What you have to do:
Of all the lines in the records below, copy only those that contain the string "laneRefuse".

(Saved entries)
-- ==== Sys2Proof/Machine/Transmit.lean ====
section
/-! DEFINITION. The station's own messages on the bus: the content fixed at a win (R8), the update instant of the fans
(R151), the stop (R2), and the send with the station's own receipt (R1, R3, R4). -/

namespace Sys2Proof.Machine

/-! ### Content fixed at the win -/

/-- The ROLL CALL the station sends (R12). -/
def ownRollCall (s : State) : RollCall := ⟨s.self.epoch, s.self.roles, s.self.digest⟩

/-- The zone demands list of STANDING: the zones with a reported demand, in ascending order (R149). -/
def ownZones (s : State) : List ZoneDemand :=
  (List.finRange 4).filterMap fun z => s.cooling.reported[z].map fun d => ⟨z.val, d⟩

/-- The trunk summary of STANDING (R164). -/
def ownSummary (s : State) : Option TrunkSummary :=
  s.owner.map fun o => ⟨o.module, o.lanes.length, freeLaneCount o.lanes⟩

/-- The STANDING fixed at the win (R8, R13, R125). -/
def ownStanding (s : State) : Standing where
  epoch := s.self.epoch
  sequence := s.bus.sequence
  committed := s.budget.committed
  ceiling := ownCeiling s
  folded := s.budget.folded
  deficit := s.budget.deficit
  redundancyLost := s.budget.redundancyLost
  coolingDegraded := s.budget.coolingDegraded
  zones := ownZones s
  fans := ownFans s
  supplies := (ownRecords s).map fun r => { r with output := min r.output 65535 }
  trunk := ownSummary s

/-- What goes on the bus when a message wins (R8). -/
def fixContent (s : State) (m : Outgoing) : OnBus :=
  match m with
  | .rollCall => .rollCall (ownRollCall s)
  | .standing => .standing (ownStanding s)
  | .claim watts slot kind => .claim ⟨s.budget.nextNumber, watts, slot.val, kind.code⟩
  | .claimDrop .. | .supplyAlarm .. | .laneBid .. | .laneOffer .. | .laneDefer .. | .laneRefuse .. | .laneReturn ..
  | .laneWithdraw .. | .askRoll .. | .answer .. => .fixed m

/-- The own claim at the win of its CLAIM (R115, R117). -/
def claimWins (m : Outgoing) (s : State) : State :=
  match m with
  | .claim .. => { s with budget := { s.budget with own := { s.budget.own with
      state := .onBus, number := some s.budget.nextNumber } } }
  | _ => s

/-- One fan channel at an update instant: judged, its health handled, its duty set (R151, R153, R154). -/
def updateFan (c : ChanIx) (reading : Nat) (w : Work) : Work :=
  if fanFitted w.st c then
    let before := w.st.cooling.fans[c].health
    let t := if w.st.cooling.judging then w.map (judgeFan c reading) else w
    let after := t.st.cooling.fans[c].health
    let u := if before == after then t
      else
        let r := flush (recompute t)
        if after == .failed then r.map (raiseStation fun f => { f with fanFailed := true }) else r
    u.map (setDuty c)
  else w

/-- The update instant at the win of an own STANDING, outside the census (R151, R152) (DEDUCED, notes/assumptions/7). -/
def updateFans (tach0 tach1 : Nat) (w : Work) : Work :=
  if w.st.census.isNone then updateFan 1 tach1 (updateFan 0 tach0 w) else w

/-- The chosen message wins the bus (R8). -/
def winBus (m : Outgoing) (tach0 tach1 : Nat) (w : Work) : Work :=
  let t := w.map fun s =>
    let x := fixContent s m
    claimWins m { s with bus := { s.bus with onBus := some (m.cls, x) } }
  if m == .standing then updateFans tach0 tach1 t else t

/-- The stop after a win: the message is queued again, unsent (R2, R115). -/
def stopSending (s : State) : State :=
  let own := s.budget.own
  { s with
    bus := { s.bus with onBus := none }
    budget := { s.budget with own := if own.state == .onBus then { own with state := .queued, number := none } else own } }

/-! ### The send -/

/-- The message leaves its FIFO, the bus becomes idle, last served is set (R1, R7). -/
def leaveFifo (c : MsgClass) (b : BusPort) : BusPort :=
  let b := { b.setFifo c ((b.fifo c).drop 1) with onBus := none }
  match c with
  | .urgent => b
  | .control => { b with lastServed := .control }
  | .routine => { b with lastServed := .routine }

/-- The numbers a sent message consumes, and the own claim that a STANDING folds (R8, R13, R117, R118). -/
def consume (x : OnBus) (s : State) : State :=
  match x with
  | .rollCall _ => s
  | .fixed _ => s
  | .claim _ => { s with budget := { s.budget with nextNumber := s.budget.nextNumber + 1 } }
  | .standing m =>
    let t := { s with bus := { s.bus with sequence := s.bus.sequence + 1 } }
    if s.budget.own.state == .admitted && s.budget.own.number == some m.folded then
      sendingCheck { t with budget := { t.budget with own := OwnClaim.idle } }
    else t

/-- The station takes its own good message (R4), and discards one with a field out of its range like any other (R190). -/
def selfReceive (x : OnBus) (w : Work) : Work :=
  let own := w.st.address
  match x with
  | .rollCall _ => w
  | .standing _ => w
  | .claim m => decideClaim m.number m.watts w
  | .fixed m =>
    match m with
    | .laneBid dst b =>
      if dst = own then w.map fun s => ownerActs b.module.val (takeBid s.now own b) s else w
    | .laneReturn dst r =>
      if dst = own then w.map (ownerActs r.module fun o => (takeReturn own r o, [])) else w
    | .laneOffer dst o => if dst = own then w.map (if o.inRange then takeOffer own o else id) else w
    | .laneDefer dst d => if dst = own then w.map (takeDefer d) else w
    | .laneRefuse dst r => if dst = own then w.map (if r.inRange then takeRefuse r else id) else w
    | .laneWithdraw dst x => if dst = own then w.map (if x.inRange then takeWithdraw x else id) else w
    | .askRoll dst => if dst = own then w.map (answerTopic own 6 0 0) else w
    | .rollCall | .standing | .claim .. | .claimDrop .. | .supplyAlarm .. | .answer .. => w

/-- A failed own receipt: a CLAIM's goes to the budget unit, every other is only counted (R3, R123). -/
def selfFail (x : OnBus) (s : State) : State :=
  match x with
  | .claim m => failClaim m.number s
  | .rollCall _ | .standing _ | .fixed _ => s

/-- Whether the message sent is the ANSWER that a restart waits for (R178). -/
def owesRestart (x : OnBus) : Bool :=
  match x with
  | .fixed (.answer _ _ restart) => restart
  | _ => false

/-- The send of the message on the bus and its own receipt, which passes or fails its check. -/
def sendMessage (c : MsgClass) (x : OnBus) (good : Bool) (w : Work) : Work :=
  let t := w.map fun s => consume x { s with bus := leaveFifo c s.bus }
  if good then selfReceive x (t.map countGood) else t.map fun s => selfFail x (countCrcDrop s)

end Sys2Proof.Machine
end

Result of the task:
  | .claimDrop .. | .supplyAlarm .. | .laneBid .. | .laneOffer .. | .laneDefer .. | .laneRefuse .. | .laneReturn ..
    | .laneRefuse dst r => if dst = own then w.map (if r.inRange then takeRefuse r else id) else w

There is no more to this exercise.